> **EXERCISE REQUIREMENTS**:
Write out the entries below exactly, from the first line to the one with "some (none, r)", both ends included.

START SUPPLIED MATERIAL

-- ==== Sys2Proof/Machine/Layout.lean ====
section
/-! DEFINITION. The record layouts of the store image (R188), as bytes and read back from bytes, and the store
image itself. A reader gives the record and whether every enumerated byte of it is one of its values; it
gives none where the bytes are not of a length the layout allows. -/

namespace Sys2Proof.Machine

/-! ## Reading fields -/

/-- The next `n` bytes as a number, and the bytes after them. -/
def field (n : Nat) (bs : List Byte) : Option (Nat × List Byte) :=
  if n ≤ bs.length then some (beVal (bs.take n), bs.drop n) else none

/-- An optional field of `n` bytes behind its presence byte (R184). -/
def optField (n : Nat) (bs : List Byte) : Option (Option Nat × List Byte) :=
  match field 1 bs with
  | some (0, r) => some (none, r)
  | some (1, r) => (field n r).map fun x => (some x.1, x.2)
  | _ => none

/-- `n` items read one after the other. -/
def items {α : Type} (f : List Byte → Option (α × List Byte)) : Nat → List Byte → Option (List α × List Byte)
  | 0, bs => some ([], bs)
  | n + 1, bs =>
    match f bs with
    | none => none
    | some (a, r) => (items f n r).map fun x => (a :: x.1, x.2)

/-- A reading that leaves no byte over. -/
def whole {α : Type} (x : Option (α × List Byte)) : Option α :=
  match x with
  | some (a, []) => some a
  | _ => none

/-! ## Songs -/

/-- A segment's 20 bytes (R188). -/
def Segment.bytes (x : Segment) : List Byte :=
  be 2 x.firstBar ++ be 2 x.barCount ++ be 1 x.meter ++ be 1 x.pattern ++
  be 1 (if x.fixed.isSome then 1 else 0) ++ be 4 (x.fixed.getD 0) ++ be 4 x.pmin ++ be 4 x.pmax ++
  beBool x.vamp

/-- An opening entry's 4 bytes (R188). -/
def Opening.bytes (o : Opening) : List Byte := be 1 o.station ++ be 1 o.layer ++ be 2 o.patch

/-- A song record (R188). -/
def Song.bytes (g : Song) : List Byte :=
  be 1 g.number ++ beList Segment.bytes g.segments ++ be 1 g.countIn ++ be 1 (g.segue.getD 0) ++
  beList Opening.bytes g.opening

/-- Read a segment. The flag says that the tempo mode byte and the vamp byte are values of their enumerations; where
one is not, WRITE_SONG answers RANGE in R23's place, by the model's choice (log entry 53). -/
def readSegment (bs : List Byte) : Option ((Bool × Segment) × List Byte) := do
  let (firstBar, bs) ← field 2 bs
  let (barCount, bs) ← field 2 bs
  let (meter, bs) ← field 1 bs
  let (pattern, bs) ← field 1 bs
  let (mode, bs) ← field 1 bs
  let (period, bs) ← field 4 bs
  let (pmin, bs) ← field 4 bs
  let (pmax, bs) ← field 4 bs
  let (vamp, bs) ← field 1 bs
  some ((decide (mode ≤ 1) && decide (vamp ≤ 1),
    { firstBar := firstBar, barCount := barCount, meter := meter, pattern := pattern
      fixed := if mode = 1 then some period else none
      pmin := pmin, pmax := pmax, vamp := vamp == 1 }), bs)

/-- Read an opening entry. -/
def readOpening (bs : List Byte) : Option (Opening × List Byte) := do
  let (station, bs) ← field 1 bs
  let (layer, bs) ← field 1 bs
  let (patch, bs) ← field 2 bs
  some (⟨station, layer, patch⟩, bs)

/-- Read a song record. -/
def readSong (bs : List Byte) : Option ((Bool × Song) × List Byte) := do
  let (number, bs) ← field 1 bs
  let (n, bs) ← field 1 bs
  let (segments, bs) ← items readSegment n bs
  let (countIn, bs) ← field 1 bs
  let (segue, bs) ← field 1 bs
  let (m, bs) ← field 1 bs
  let (opening, bs) ← items readOpening m bs
  some ((segments.all Prod.fst,
    { number := number, segments := segments.map Prod.snd, countIn := countIn
      segue := if segue = 0 then none else some segue
      opening := opening }), bs)

/-! ## Cues -/

/-- An action's kind and content (R188). -/
def Action.bytes : Action → List Byte
  | .patch st layer p land => be 1 1 ++ be 1 st ++ be 1 layer ++ be 2 p ++ be 1 land.code
  | .lane lanes mute pattern => be 1 2 ++ be 2 lanes.toNat ++ beBool mute ++ beOpt (be 1) pattern
  | .feed feeds source overlay =>
    be 1 3 ++ be 2 feeds.toNat ++ beOpt (fun x => be 1 x.code) source ++
    beOpt (fun m : Mask => be 2 m.toNat) overlay
  | .vampExit => be 1 4
  | .tempo fixed => be 1 5 ++ be 1 (if fixed.isSome then 1 else 0) ++ be 4 (fixed.getD 0)

/-- The kind byte and the bytes of a cue's kind fields (R188). -/
def CueKind.bytes : CueKind → List Byte
  | .go nominal => be 1 0 ++ be 3 0 ++ be 1 0 ++ be 1 0 ++ be 2 nominal
  | .position bar beat lead every =>
    be 1 1 ++ be 2 bar ++ be 1 beat ++ be 1 lead ++ beBool every ++ be 2 0

/-- A cue entry without its marks (R188). -/
def Cue.bytes (c : Cue) : List Byte :=
  be 2 c.id ++ be 1 c.song ++ c.kind.bytes ++ beList Action.bytes c.actions

/-- The land of its byte (R187). -/
def landOfCode : Nat → Option LandWritten
  | 0 => some .atCue | 1 => some .now | 2 => some .nextBeat | 3 => some .nextBar
  | _ => none

/-- The feed source of its byte (R187). -/
def sourceOfCode : Nat → Option FeedSource
  | 0 => some .podium | 1 => some .camA | 2 => some .camB | 3 => some .black
  | _ => none

/-- Read an action (R188). -/
def readAction (bs : List Byte) : Option ((Bool × Action) × List Byte) := do
  let (kind, bs) ← field 1 bs
  match kind with
  | 1 =>
    let (st, bs) ← field 1 bs
    let (layer, bs) ← field 1 bs
    let (p, bs) ← field 2 bs
    let (land, bs) ← field 1 bs
    some (((landOfCode land).isSome, .patch st layer p ((landOfCode land).getD .now)), bs)
  | 2 =>
    let (lanes, bs) ← field 2 bs
    let (mute, bs) ← field 1 bs
    let (pattern, bs) ← optField 1 bs
    some ((decide (mute ≤ 1), .lane (BitVec.ofNat 16 lanes) (mute == 1) pattern), bs)
  | 3 =>
    let (feeds, bs) ← field 2 bs
    let (source, bs) ← optField 1 bs
    let (overlay, bs) ← optField 2 bs
    some ((source.all fun x => (sourceOfCode x).isSome,
      .feed (BitVec.ofNat 16 feeds) (source.bind sourceOfCode) (overlay.map (BitVec.ofNat 16))), bs)
  | 4 => some ((true, .vampExit), bs)
  | 5 =>
    let (mode, bs) ← field 1 bs
    let (period, bs) ← field 4 bs
    some ((decide (mode ≤ 1), .tempo (if mode = 1 then some period else none)), bs)
  | _ => none

/-- Whether R187 gives an action kind of this byte. -/
def isActionKind (k : Byte) : Bool := decide (1 ≤ k.toNat) && decide (k.toNat ≤ 5)

/-- Read a list of `n` actions (R188). Bytes from an action kind that R187 does not give on can be read by no
layout: they are taken whole, and the list is marked as not right (R62 step 4; log entry 26). -/
def readActions : Nat → List Byte → Option ((Bool × List Action) × List Byte)
  | 0, bs => some ((true, []), bs)
  | n + 1, bs =>
    if bs.head?.any fun k => !(isActionKind k) then some ((false, []), [])
    else
      match readAction bs with
      | none => none
      | some ((ok, a), r) => (readActions n r).map fun x => ((ok && x.1.1, a :: x.1.2), x.2)

/-- Read a cue entry (R188). -/
def readCueEntry (bs : List Byte) : Option ((Bool × Cue) × List Byte) := do
  let (id, bs) ← field 2 bs
  let (song, bs) ← field 1 bs
  let (kind, bs) ← field 1 bs
  let (bar, bs) ← field 2 bs
  let (beat, bs) ← field 1 bs
  let (lead, bs) ← field 1 bs
  let (policy, bs) ← field 1 bs
  let (nominal, bs) ← field 2 bs
  let (n, bs) ← field 1 bs
  let ((ok, actions), bs) ← readActions n bs
  some ((decide (kind = 0 ∨ (kind = 1 ∧ policy ≤ 1)) && ok,
    { id := id, song := song
      kind := if kind = 0 then .go nominal else .position bar beat lead (policy == 1)
      actions := actions }), bs)

/-! ## The other records -/

/-- A pattern slot's 13 bytes (R188). -/
def Pattern.bytes (p : Pattern) : List Byte :=
  (List.range 12).flatMap (fun i => be 1 (p.accents.getD i 0)) ++ be 1 p.sub

/-- A lane base record's 9 bytes (R188). -/
def LaneBase.bytes (b : LaneBase) : List Byte :=
  be 1 b.subdivision ++ be 4 b.base ++ be 1 (b.follow.getD 0) ++ be 1 b.weak ++ be 1 b.normal ++ be 1 b.accent

/-- A feed base record's 5 bytes (R188). -/
def FeedBase.bytes (b : FeedBase) : List Byte := be 4 b.threshold ++ be 1 b.depth

/-- The roster as a 16-bit mask, bit n for station n (R188). -/
def rosterMask (r : List Nat) : Nat := ((upTo 14).map fun n => if r.contains n then 2 ^ n else 0).sum

/-- Read a pattern slot's content. -/
def readPatternBytes (bs : List Byte) : Option (Pattern × List Byte) := do
  let (accents, bs) ← items (field 1) 12 bs
  let (sub, bs) ← field 1 bs
  some (⟨accents, sub⟩, bs)

/-- Read a lane base record. -/
def readLaneBaseBytes (bs : List Byte) : Option (LaneBase × List Byte) := do
  let (subdivision, bs) ← field 1 bs
  let (base, bs) ← field 4 bs
  let (follow, bs) ← field 1 bs
  let (weak, bs) ← field 1 bs
  let (normal, bs) ← field 1 bs
  let (accent, bs) ← field 1 bs
  some (⟨subdivision, base, if follow = 0 then none else some follow, weak, normal, accent⟩, bs)

/-- Read a feed base record. -/
def readFeedBaseBytes (bs : List Byte) : Option (FeedBase × List Byte) := do
  let (threshold, bs) ← field 4 bs
  let (depth, bs) ← field 1 bs
  some (⟨threshold, depth⟩, bs)

/-! ## The store image (R188) -/

/-- The parts of the store image in image order. -/
def Store.parts (st : Store) : List StorePart :=
  (upTo 64).map .song ++ (List.range 16).map .pattern ++ [.cueCount] ++
  st.cues.map (fun e => .cue e.cue.id) ++ [.roster] ++ (upTo 16).map .lane ++ (upTo 6).map .feed

/-- The bytes the records of a part spell (R188). -/
def Store.recordBytes (st : Store) : StorePart → List Byte
  | .song n =>
    match st.song n with
    | none => be 1 0
    | some g => be 1 1 ++ g.bytes
  | .pattern n => (st.patterns.getD n default).bytes
  | .cueCount => be 2 st.cues.length
  | .cue id => ((st.cue id).map fun e => e.cue.bytes).getD []
  | .roster => be 2 (rosterMask st.roster)
  | .lane n => (nth1 st.laneBases n).bytes
  | .feed n => (nth1 st.feedBases n).bytes

/-- The bytes the store holds for a part: those a storage fault left, or those of its records (R191). -/
def Store.partBytes (st : Store) (p : StorePart) : List Byte :=
  (st.altered.lookup p).getD (st.recordBytes p)

/-- The store image as it stands (R188). -/
def Store.image (st : Store) : List Byte := st.parts.flatMap st.partBytes

/-- The CRC-16 of the image as it stands (R190). -/
def Store.crc (st : Store) : Nat := crc16 st.image

/-- A part's bytes as the pass in progress read them (R191). -/
def Store.passBytes (st : Store) (p : StorePart) : List Byte :=
  (st.passMissed.reverse.filter fun x => x.1 == p).foldl (fun bs x => bs.set x.2.1 x.2.2) (st.partBytes p)

/-- The CRC-16 of the background pass that ends now (R191). -/
def Store.passCrc (st : Store) : Nat := crc16 (st.parts.flatMap st.passBytes)

end Sys2Proof.Machine
end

END SUPPLIED MATERIAL

> **SOLUTION TO THIS EXERCISE**:
-- ==== Sys2Proof/Machine/Layout.lean ====
section
/-! DEFINITION. The record layouts of the store image (R188), as bytes and read back from bytes, and the store
image itself. A reader gives the record and whether every enumerated byte of it is one of its values; it
gives none where the bytes are not of a length the layout allows. -/

namespace Sys2Proof.Machine

/-! ## Reading fields -/

/-- The next `n` bytes as a number, and the bytes after them. -/
def field (n : Nat) (bs : List Byte) : Option (Nat × List Byte) :=
  if n ≤ bs.length then some (beVal (bs.take n), bs.drop n) else none

/-- An optional field of `n` bytes behind its presence byte (R184). -/
def optField (n : Nat) (bs : List Byte) : Option (Option Nat × List Byte) :=
  match field 1 bs with
  | some (0, r) => some (none, r)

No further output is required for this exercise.